*** Opening of Given entries ***
-- ==== Sys2Proof/Word.lean ====
section
/-! DEFINITION. The word types of the NV1024 and the index types of its hierarchies. -/

namespace Sys2Proof

/-- A 32-bit register, CPM, table or store word. -/
abbrev Word := BitVec 32

/-- One byte. -/
abbrev Byte := BitVec 8

/-- A unit-wide group number, 0 to 63 (01 R9). -/
abbrev GroupIx := Fin 64

/-- A lane of a group, 0 to 15 (01 R9). -/
abbrev LaneIx := Fin 16

/-- A set of lanes of one group, lane l in bit l (05 R124). -/
abbrev LaneMask := BitVec 16

/-- A tile, 0 to 3 (01 R9). -/
abbrev TileIx := Fin 4

/-- A quad of a group, 0 to 3 (06, quad j of group g). -/
abbrev QuadIx := Fin 4

/-- A pattern stream, 0 to 15 (07). -/
abbrev StreamIx := Fin 16

/-- A trigger line, 0 to 3 (10). -/
abbrev LineIx := Fin 4

/-- A fusee class: 0 FG, 1 RMT, 2 RES, 3 CAL, 4 WEAR, 5 TEL, 6 MIR, 7 HOST (02 R40). -/
abbrev ClassIx := Fin 8

/-- A 48-bit frame number (02 R21). -/
abbrev FrameNo := BitVec 48

/-- A register number X0 to X31 of an engine (05 R131). -/
abbrev RegIx := Fin 32

/-- A sparse store: key and value pairs, keys strictly rising, no value equal to what an
unlisted key reads as. -/
abbrev Table (α : Type) := List (Nat × α)

end Sys2Proof
end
*** Close of Given entries ***
▶ **The task**
Transcribe the material above in its entirety, precisely as written.

▶ **Output of the exercise**
-- ==== Sys2Proof/Word.lean ====
section
/-! DEFINITION. The word types of the NV1024 and the index types of its hierarchies. -/

namespace Sys2Proof

/-- A 32-bit register, CPM, table or store word. -/
abbrev Word := BitVec 32

/-- One byte. -/
abbrev Byte := BitVec 8

/-- A unit-wide group number, 0 to 63 (01 R9). -/
abbrev GroupIx := Fin 64

/-- A lane of a group, 0 to 15 (01 R9). -/
abbrev LaneIx := Fin 16

/-- A set of lanes of one group, lane l in bit l (05 R124). -/
abbrev LaneMask := BitVec 16

/-- A tile, 0 to 3 (01 R9). -/
abbrev TileIx := Fin 4

/-- A quad of a group, 0 to 3 (06, quad j of group g). -/
abbrev QuadIx := Fin 4

/-- A pattern stream, 0 to 15 (07). -/
abbrev StreamIx := Fin 16

/-- A trigger line, 0 to 3 (10). -/
abbrev LineIx := Fin 4

/-- A fusee class: 0 FG, 1 RMT, 2 RES, 3 CAL, 4 WEAR, 5 TEL, 6 MIR, 7 HOST (02 R40). -/
abbrev ClassIx := Fin 8

/-- A 48-bit frame number (02 R21). -/
abbrev FrameNo := BitVec 48

/-- A register number X0 to X31 of an engine (05 R131). -/
abbrev RegIx := Fin 32

/-- A sparse store: key and value pairs, keys strictly rising, no value equal to what an
unlisted key reads as. -/
abbrev Table (α : Type) := List (Nat × α)

end Sys2Proof
end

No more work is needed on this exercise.